During these forty days of Lent, I ask you to prepare for death. Take this season of penitence and put your house in order. Make your will. Decide on what churches and charities you will fund through your bequests. Make a confession, to a priest if you want to. Say your prayers every day because any day might be the last time you can say your prayers this side of the grave. Do not wait until your death bed to tell your family how much you love them. Tell them now, because you may not receive the grace of a death bed. 

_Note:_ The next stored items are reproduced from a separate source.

-- ==== Sys2Proof/Laws/Exec.lean ====
section
/-! SUPPORT. What exec answers for each command, so that no proof unfolds the dispatch. -/

namespace Sys2Proof.Machine

variable (s : State)

@[simp] theorem exec_powerOn : exec .powerOn s = .next s.powerOn := rfl

@[simp] theorem exec_startUpEnd : exec .startUpEnd s = .next s.endStartUp := rfl

@[simp] theorem exec_bandCell (port : Fin 16) (cell : List Byte) :
    exec (.bandCell port cell) s = .next (s.cellArrives port cell) := rfl

@[simp] theorem exec_controlCell (port : Fin 16) (cell : List Byte) :
    exec (.controlCell port cell) s = .next (s.cellArrives port cell) := rfl

@[simp] theorem exec_idleCell (port : Fin 16) (cell : List Byte) :
    exec (.idleCell port cell) s = .next (s.cellArrives port cell) := rfl

@[simp] theorem exec_malformedCell (port : Fin 16) (cell : List Byte) :
    exec (.malformedCell port cell) s = .next (s.cellArrives port cell) := rfl

@[simp] theorem exec_silenceTimerExpiry (port : Fin 16) :
    exec (.silenceTimerExpiry port) s = .next (s.silenceExpires port) := rfl

@[simp] theorem exec_staleTimerExpiry (source : Fin 16) :
    exec (.staleTimerExpiry source) s =
      .next (if s.sources[source].stale.isSome then (s.startStale source).takeMiss source else s) := rfl

@[simp] theorem exec_cadenceTick (cadence : Cadence) :
    exec (.cadenceTick cadence) s = .next (s.deliverTick cadence) := rfl

@[simp] theorem exec_screenTick (screen : Fin 24) :
    exec (.screenTick screen) s =
      .next (if s.screens[screen].enabled ∧ 0 < s.screens[screen].ticksDue then s.takeTick screen else s) := rfl

@[simp] theorem exec_waitPicturesCountEnd (runner : Fin 4) :
    exec (.waitPicturesCountEnd runner) s = .next (s.countEnds runner) := rfl

@[simp] theorem exec_secondTick : exec .secondTick s = .next s.secondTick := rfl

@[simp] theorem exec_waitQualifiedTimerExpiry (runner : Fin 4) :
    exec (.waitQualifiedTimerExpiry runner) s = .next (s.timerExpires runner) := rfl

@[simp] theorem exec_memberLoadCompletion :
    exec .memberLoadCompletion s =
      .next (match s.loadInProgress with | none => s | some (c, e, l) => s.loadCompletes c e l) := rfl

@[simp] theorem exec_takeResultTaken (runner : Fin 4) :
    exec (.takeResultTaken runner) s = .next (s.resultTaken runner) := rfl

@[simp] theorem exec_eraseComplete : exec .eraseComplete s = .next s.eraseCompletes := rfl

@[simp] theorem exec_programComplete : exec .programComplete s = .next s.programCompletes := rfl

theorem exec_readBackComplete (differing : List Host.Cell) :
    exec (.readBackComplete differing) s = execReadBackComplete differing s := rfl

@[simp] theorem exec_flashNoAnswer : exec .flashNoAnswer s = .next s.flashUnanswered := rfl

@[simp] theorem exec_setSource : exec .setSource s = .next (s.serve 1 setSourceBody) := rfl

@[simp] theorem exec_requalify : exec .requalify s = .next (s.serve 2 requalifyBody) := rfl

@[simp] theorem exec_readSource : exec .readSource s = .next (s.serve 3 readSourceBody) := rfl

@[simp] theorem exec_capture : exec .capture s = .next (s.serve 4 captureBody) := rfl

@[simp] theorem exec_releaseStill : exec .releaseStill s = .next (s.serve 5 releaseStillBody) := rfl

@[simp] theorem exec_readPool : exec .readPool s = .next (s.serve 6 (readRequest poolReport)) := rfl

@[simp] theorem exec_loadLayout : exec .loadLayout s = .next (s.serve 7 loadLayoutBody) := rfl

@[simp] theorem exec_eraseLayout : exec .eraseLayout s = .next (s.serve 8 eraseLayoutBody) := rfl

@[simp] theorem exec_readLayout : exec .readLayout s = .next (s.serve 9 readLayoutBody) := rfl

@[simp] theorem exec_setScreen : exec .setScreen s = .next (s.serve 10 setScreenBody) := rfl

@[simp] theorem exec_setCadence : exec .setCadence s = .next (s.serve 11 setCadenceBody) := rfl

@[simp] theorem exec_setPalette : exec .setPalette s = .next (s.serve 12 setPaletteBody) := rfl

@[simp] theorem exec_freeze : exec .freeze s = .next (s.serve 13 freezeBody) := rfl

@[simp] theorem exec_setPulse : exec .setPulse s = .next (s.serve 14 setPulseBody) := rfl

@[simp] theorem exec_readScreen : exec .readScreen s = .next (s.serve 15 readScreenBody) := rfl

@[simp] theorem exec_windowTake : exec .windowTake s = .next (s.serve 16 windowTakeBody) := rfl

@[simp] theorem exec_rotate : exec .rotate s = .next (s.serve 17 rotateBody) := rfl

@[simp] theorem exec_setRamp : exec .setRamp s = .next (s.serve 18 setRampBody) := rfl

@[simp] theorem exec_loadRotation : exec .loadRotation s = .next (s.serve 19 loadRotationBody) := rfl

@[simp] theorem exec_readRamp : exec .readRamp s = .next (s.serve 20 (readRequest rampReport)) := rfl

@[simp] theorem exec_readRotation : exec .readRotation s = .next (s.serve 21 readRotationBody) := rfl

@[simp] theorem exec_loadScene : exec .loadScene s = .next (s.serve 22 loadSceneBody) := rfl

@[simp] theorem exec_eraseScene : exec .eraseScene s = .next (s.serve 23 eraseSceneBody) := rfl

@[simp] theorem exec_readScene : exec .readScene s = .next (s.serve 24 readSceneBody) := rfl

@[simp] theorem exec_takeScene : exec .takeScene s = .next (s.serve 25 takeSceneBody) := rfl

@[simp] theorem exec_takeLayout : exec .takeLayout s = .next (s.serve 26 takeLayoutBody) := rfl

@[simp] theorem exec_revert : exec .revert s = .next (s.serve 27 revertBody) := rfl

@[simp] theorem exec_abortTake : exec .abortTake s = .next (s.serve 28 abortTakeBody) := rfl

@[simp] theorem exec_readTake : exec .readTake s = .next (s.serve 29 (readRequest takeReport)) := rfl

@[simp] theorem exec_loadCues : exec .loadCues s = .next (s.serve 30 loadCuesBody) := rfl

@[simp] theorem exec_readCues : exec .readCues s = .next (s.serve 34 readCuesBody) := rfl

@[simp] theorem exec_startCue : exec .startCue s = .next (s.serve 31 startCueBody) := rfl

@[simp] theorem exec_stopCue : exec .stopCue s = .next (s.serve 32 stopCueBody) := rfl

@[simp] theorem exec_resumeCue : exec .resumeCue s = .next (s.serve 33 resumeCueBody) := rfl

@[simp] theorem exec_readRunner : exec .readRunner s = .next (s.serve 35 readRunnerBody) := rfl

@[simp] theorem exec_setTime : exec .setTime s = .next (s.serve 36 setTimeBody) := rfl

@[simp] theorem exec_setAlarm : exec .setAlarm s = .next (s.serve 37 setAlarmBody) := rfl

@[simp] theorem exec_setTrigger : exec .setTrigger s = .next (s.serve 38 setTriggerBody) := rfl

@[simp] theorem exec_readSchedule : exec .readSchedule s = .next (s.serve 39 (readRequest scheduleReport)) := rfl

@[simp] theorem exec_setGrant : exec .setGrant s = .next (s.serve 40 setGrantBody) := rfl

@[simp] theorem exec_readGrants : exec .readGrants s = .next (s.serve 41 (readRequest grantBytes)) := rfl

@[simp] theorem exec_status : exec .status s = .next (s.serve 42 statusBody) := rfl

@[simp] theorem exec_fetchCondition : exec .fetchCondition s = .next (s.serve 43 fetchConditionBody) := rfl

@[simp] theorem exec_restart : exec .restart s = .next (s.serve 44 restartBody) := rfl

@[simp] theorem exec_saveTables : exec .saveTables s = .next (s.serve 45 saveTablesBody) := rfl

@[simp] theorem exec_cueTakeScene (runner : Fin 4) :
    exec (.cueTakeScene runner) s =
      .next (s.cueEvent .takeScene (State.takeEntry (fun e => .scene (Fin.ofNat 32 e.op1) (e.op2 = 1)) runner) runner) := rfl

@[simp] theorem exec_cueTakeLayout (runner : Fin 4) :
    exec (.cueTakeLayout runner) s =
      .next (s.cueEvent .takeLayout (State.takeEntry (fun e => .layout (Fin.ofNat 24 e.op1) (Fin.ofNat 128 e.op2) (e.op3 = 1)) runner) runner) := rfl

@[simp] theorem exec_cueRevert (runner : Fin 4) :
    exec (.cueRevert runner) s =
      .next (s.cueEvent .revert (State.takeEntry (fun e => .revert (Fin.ofNat 24 e.op1) (e.op2 = 1)) runner) runner) := rfl

@[simp] theorem exec_cueWindowTake (runner : Fin 4) :
    exec (.cueWindowTake runner) s =
      .next (s.cueEvent .windowTake (State.actAs windowTakeFields runner) runner) := rfl

@[simp] theorem exec_cueFreeze (runner : Fin 4) :
    exec (.cueFreeze runner) s = .next (s.cueEvent .freeze (State.actAs freezeFields runner) runner) := rfl

@[simp] theorem exec_cueSetPulse (runner : Fin 4) :
    exec (.cueSetPulse runner) s = .next (s.cueEvent .setPulse (State.actAs setPulseFields runner) runner) := rfl

@[simp] theorem exec_cueCapture (runner : Fin 4) :
    exec (.cueCapture runner) s = .next (s.cueEvent .capture (State.actAs captureFields runner) runner) := rfl

@[simp] theorem exec_cueReleaseStill (runner : Fin 4) :
    exec (.cueReleaseStill runner) s =
      .next (s.cueEvent .releaseStill (State.actAs releaseStillFields runner) runner) := rfl

@[simp] theorem exec_cueRotate (runner : Fin 4) :
    exec (.cueRotate runner) s = .next (s.cueEvent .rotate (State.rotateEntry runner) runner) := rfl

@[simp] theorem exec_cueRequalify (runner : Fin 4) :
    exec (.cueRequalify runner) s = .next (s.cueEvent .requalify (State.actAs requalifyFields runner) runner) := rfl

@[simp] theorem exec_waitPictures (runner : Fin 4) :
    exec (.waitPictures runner) s = .next (s.cueEvent .waitPictures (State.waitPicturesEntry runner) runner) := rfl

@[simp] theorem exec_waitTime (runner : Fin 4) :
    exec (.waitTime runner) s = .next (s.cueEvent .waitTime (State.waitTimeEntry runner) runner) := rfl

@[simp] theorem exec_waitQualified (runner : Fin 4) :
    exec (.waitQualified runner) s = .next (s.cueEvent .waitQualified (State.waitQualifiedEntry runner) runner) := rfl

@[simp] theorem exec_jump (runner : Fin 4) :
    exec (.jump runner) s = .next (s.cueEvent .jump (State.jumpEntry runner) runner) := rfl

@[simp] theorem exec_call (runner : Fin 4) :
    exec (.call runner) s = .next (s.cueEvent .call (State.callEntry runner) runner) := rfl

@[simp] theorem exec_returnEntry (runner : Fin 4) :
    exec (.returnEntry runner) s = .next (s.cueEvent .ret (fun _ s => s.returnFrom runner) runner) := rfl

@[simp] theorem exec_haltEntry (runner : Fin 4) :
    exec (.haltEntry runner) s = .next (s.cueEvent .halt (fun _ s => s.haltRunner runner) runner) := rfl

@[simp] theorem exec_controlCellOutOfSync (port : Fin 16) (cell : List Byte) :
    exec (.controlCellOutOfSync port cell) s = .next (s.cellArrives port cell) := rfl

@[simp] theorem exec_emptyEntry (runner : Fin 4) :
    exec (.emptyEntry runner) s = .next (s.cueEvent .empty (fun _ s => s) runner) := rfl

@[simp] theorem exec_unknownRequest : exec .unknownRequest s = .next s.serveUnknown := rfl

end Sys2Proof.Machine
end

All of this what we Episcopalians call, the “ars moriendi.” That’s Latin for, “the art of dying.” For the art of dying is also the art of living. The art of dying is committing yourself fully to the cross, to know the power and the love of Jesus Christ so that nothing, no not even death, can make you quake in fear. Learn the art of dying so that death is no longer a stranger but a friend. Learn this art of dying so that you can wear the cross of ashes without shame or embarrassment; but so that you can wear it knowing the sure and certain hope that the death of Jesus is your badge of honor.

During these forty days of Lent, learn how to die and then, you will be able to live for Christ.

One thought on “Ash Wednesday 2019

  1. Father Jimmy, about 10 times this morning I’ve tried to print this Ash Wednesday sermon because I love it and wanted to be able to read it over and over. Alas, it will not print and I don’t know if maybe it is electronically fixed so that one can’t print it, or if there’s just something going on with my computer or printer to keep it from printing. Can you advise?